-- ==== Sys2Proof/Laws/State.lean ====
section
/-!
SUPPORT. What each plain update of the state leaves as it was, one lemma a field, true by rfl.
-/

namespace Sys2Proof.Machine

variable (s : State)

/-! ### setFlag -/

@[simp] theorem State.setFlag_asserted (f : Flag) : (s.setFlag f).asserted = s.asserted := rfl
@[simp] theorem State.setFlag_straps (f : Flag) : (s.setFlag f).straps = s.straps := rfl
@[simp] theorem State.setFlag_runClock (f : Flag) : (s.setFlag f).runClock = s.runClock := rfl
@[simp] theorem State.setFlag_intake (f : Flag) : (s.setFlag f).intake = s.intake := rfl
@[simp] theorem State.setFlag_roster (f : Flag) : (s.setFlag f).roster = s.roster := rfl
@[simp] theorem State.setFlag_pool (f : Flag) : (s.setFlag f).pool = s.pool := rfl
@[simp] theorem State.setFlag_sched (f : Flag) : (s.setFlag f).sched = s.sched := rfl
@[simp] theorem State.setFlag_journal (f : Flag) : (s.setFlag f).journal = s.journal := rfl
@[simp] theorem State.setFlag_flash (f : Flag) : (s.setFlag f).flash = s.flash := rfl
@[simp] theorem State.setFlag_startup (f : Flag) : (s.setFlag f).startup = s.startup := rfl
@[simp] theorem State.setFlag_upload (f : Flag) : (s.setFlag f).upload = s.upload := rfl
@[simp] theorem State.setFlag_link_rate (f : Flag) : (s.setFlag f).link.rate = s.link.rate := rfl
@[simp] theorem State.setFlag_link_rx (f : Flag) : (s.setFlag f).link.rx = s.link.rx := rfl
@[simp] theorem State.setFlag_link_gapLeft (f : Flag) : (s.setFlag f).link.gapLeft = s.link.gapLeft := rfl
@[simp] theorem State.setFlag_link_replies (f : Flag) : (s.setFlag f).link.replies = s.link.replies := rfl
@[simp] theorem State.setFlag_link_sending (f : Flag) : (s.setFlag f).link.sending = s.link.sending := rfl
@[simp] theorem State.setFlag_link_restarting (f : Flag) : (s.setFlag f).link.restarting = s.link.restarting := rfl
@[simp] theorem State.setFlag_link_notices (f : Flag) : (s.setFlag f).link.notices = s.link.notices := rfl
@[simp] theorem State.setFlag_link_mask (f : Flag) : (s.setFlag f).link.mask = s.link.mask := rfl
@[simp] theorem State.setFlag_link_attention (f : Flag) : (s.setFlag f).link.attention = s.link.attention := rfl
@[simp] theorem State.setFlag_link_counters (f : Flag) : (s.setFlag f).link.counters = s.link.counters := rfl
@[simp] theorem State.setFlag_indicator (f : Flag) : (s.setFlag f).indicator = s.indicator := rfl
@[simp] theorem State.setFlag_pending (f : Flag) : (s.setFlag f).pending = s.pending := rfl
@[simp] theorem State.setFlag_draws (f : Flag) : (s.setFlag f).draws = s.draws := rfl

/-! ### clearFlags -/

@[simp] theorem State.clearFlags_asserted (n : BitVec 13) : (s.clearFlags n).asserted = s.asserted := rfl
@[simp] theorem State.clearFlags_straps (n : BitVec 13) : (s.clearFlags n).straps = s.straps := rfl
@[simp] theorem State.clearFlags_runClock (n : BitVec 13) : (s.clearFlags n).runClock = s.runClock := rfl
@[simp] theorem State.clearFlags_intake (n : BitVec 13) : (s.clearFlags n).intake = s.intake := rfl
@[simp] theorem State.clearFlags_roster (n : BitVec 13) : (s.clearFlags n).roster = s.roster := rfl
@[simp] theorem State.clearFlags_pool (n : BitVec 13) : (s.clearFlags n).pool = s.pool := rfl
@[simp] theorem State.clearFlags_sched (n : BitVec 13) : (s.clearFlags n).sched = s.sched := rfl
@[simp] theorem State.clearFlags_journal (n : BitVec 13) : (s.clearFlags n).journal = s.journal := rfl
@[simp] theorem State.clearFlags_flash (n : BitVec 13) : (s.clearFlags n).flash = s.flash := rfl
@[simp] theorem State.clearFlags_startup (n : BitVec 13) : (s.clearFlags n).startup = s.startup := rfl
@[simp] theorem State.clearFlags_upload (n : BitVec 13) : (s.clearFlags n).upload = s.upload := rfl
@[simp] theorem State.clearFlags_link_rate (n : BitVec 13) : (s.clearFlags n).link.rate = s.link.rate := rfl
@[simp] theorem State.clearFlags_link_rx (n : BitVec 13) : (s.clearFlags n).link.rx = s.link.rx := rfl
@[simp] theorem State.clearFlags_link_gapLeft (n : BitVec 13) : (s.clearFlags n).link.gapLeft = s.link.gapLeft := rfl
@[simp] theorem State.clearFlags_link_replies (n : BitVec 13) : (s.clearFlags n).link.replies = s.link.replies := rfl
@[simp] theorem State.clearFlags_link_sending (n : BitVec 13) : (s.clearFlags n).link.sending = s.link.sending := rfl
@[simp] theorem State.clearFlags_link_restarting (n : BitVec 13) : (s.clearFlags n).link.restarting = s.link.restarting := rfl
@[simp] theorem State.clearFlags_link_notices (n : BitVec 13) : (s.clearFlags n).link.notices = s.link.notices := rfl
@[simp] theorem State.clearFlags_link_mask (n : BitVec 13) : (s.clearFlags n).link.mask = s.link.mask := rfl
@[simp] theorem State.clearFlags_link_attention (n : BitVec 13) : (s.clearFlags n).link.attention = s.link.attention := rfl
@[simp] theorem State.clearFlags_link_counters (n : BitVec 13) : (s.clearFlags n).link.counters = s.link.counters := rfl
@[simp] theorem State.clearFlags_indicator (n : BitVec 13) : (s.clearFlags n).indicator = s.indicator := rfl
@[simp] theorem State.clearFlags_pending (n : BitVec 13) : (s.clearFlags n).pending = s.pending := rfl
@[simp] theorem State.clearFlags_draws (n : BitVec 13) : (s.clearFlags n).draws = s.draws := rfl

/-! ### refreshLines -/

@[simp] theorem State.refreshLines_asserted : (s.refreshLines).asserted = s.asserted := rfl
@[simp] theorem State.refreshLines_straps : (s.refreshLines).straps = s.straps := rfl
@[simp] theorem State.refreshLines_runClock : (s.refreshLines).runClock = s.runClock := rfl
@[simp] theorem State.refreshLines_intake : (s.refreshLines).intake = s.intake := rfl
@[simp] theorem State.refreshLines_roster : (s.refreshLines).roster = s.roster := rfl
@[simp] theorem State.refreshLines_pool : (s.refreshLines).pool = s.pool := rfl
@[simp] theorem State.refreshLines_sched : (s.refreshLines).sched = s.sched := rfl
@[simp] theorem State.refreshLines_journal : (s.refreshLines).journal = s.journal := rfl
@[simp] theorem State.refreshLines_flash : (s.refreshLines).flash = s.flash := rfl
@[simp] theorem State.refreshLines_startup : (s.refreshLines).startup = s.startup := rfl
@[simp] theorem State.refreshLines_upload : (s.refreshLines).upload = s.upload := rfl
@[simp] theorem State.refreshLines_link_rate : (s.refreshLines).link.rate = s.link.rate := rfl
@[simp] theorem State.refreshLines_link_rx : (s.refreshLines).link.rx = s.link.rx := rfl
@[simp] theorem State.refreshLines_link_gapLeft : (s.refreshLines).link.gapLeft = s.link.gapLeft := rfl
@[simp] theorem State.refreshLines_link_replies : (s.refreshLines).link.replies = s.link.replies := rfl
@[simp] theorem State.refreshLines_link_sending : (s.refreshLines).link.sending = s.link.sending := rfl
@[simp] theorem State.refreshLines_link_restarting : (s.refreshLines).link.restarting = s.link.restarting := rfl
@[simp] theorem State.refreshLines_link_notices : (s.refreshLines).link.notices = s.link.notices := rfl
@[simp] theorem State.refreshLines_link_flags : (s.refreshLines).link.flags = s.link.flags := rfl
@[simp] theorem State.refreshLines_link_mask : (s.refreshLines).link.mask = s.link.mask := rfl
@[simp] theorem State.refreshLines_link_counters : (s.refreshLines).link.counters = s.link.counters := rfl
@[simp] theorem State.refreshLines_pending : (s.refreshLines).pending = s.pending := rfl
@[simp] theorem State.refreshLines_draws : (s.refreshLines).draws = s.draws := rfl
----------------
▸ **Problem**: From the records above, print only the lines between the one holding "n).sched = s.sched := rfl" and the one holding "n).link.sending = s.link.sending := rfl", inclusive, exactly as they stand.

▸ **Solution**:
@[simp] theorem State.clearFlags_sched (n : BitVec 13) : (s.clearFlags n).sched = s.sched := rfl
@[simp] theorem State.clearFlags_journal (n : BitVec 13) : (s.clearFlags n).journal = s.journal := rfl
@[simp] theorem State.clearFlags_flash (n : BitVec 13) : (s.clearFlags n).flash = s.flash := rfl
@[simp] theorem State.clearFlags_startup (n : BitVec 13) : (s.clearFlags n).startup = s.startup := rfl
@[simp] theorem State.clearFlags_upload (n : BitVec 13) : (s.clearFlags n).upload = s.upload := rfl
@[simp] theorem State.clearFlags_link_rate (n : BitVec 13) : (s.clearFlags n).link.rate = s.link.rate := rfl
@[simp] theorem State.clearFlags_link_rx (n : BitVec 13) : (s.clearFlags n).link.rx = s.link.rx := rfl
@[simp] theorem State.clearFlags_link_gapLeft (n : BitVec 13) : (s.clearFlags n).link.gapLeft = s.link.gapLeft := rfl
@[simp] theorem State.clearFlags_link_replies (n : BitVec 13) : (s.clearFlags n).link.replies = s.link.replies := rfl
@[simp] theorem State.clearFlags_link_sending (n : BitVec 13) : (s.clearFlags n).link.sending = s.link.sending := rfl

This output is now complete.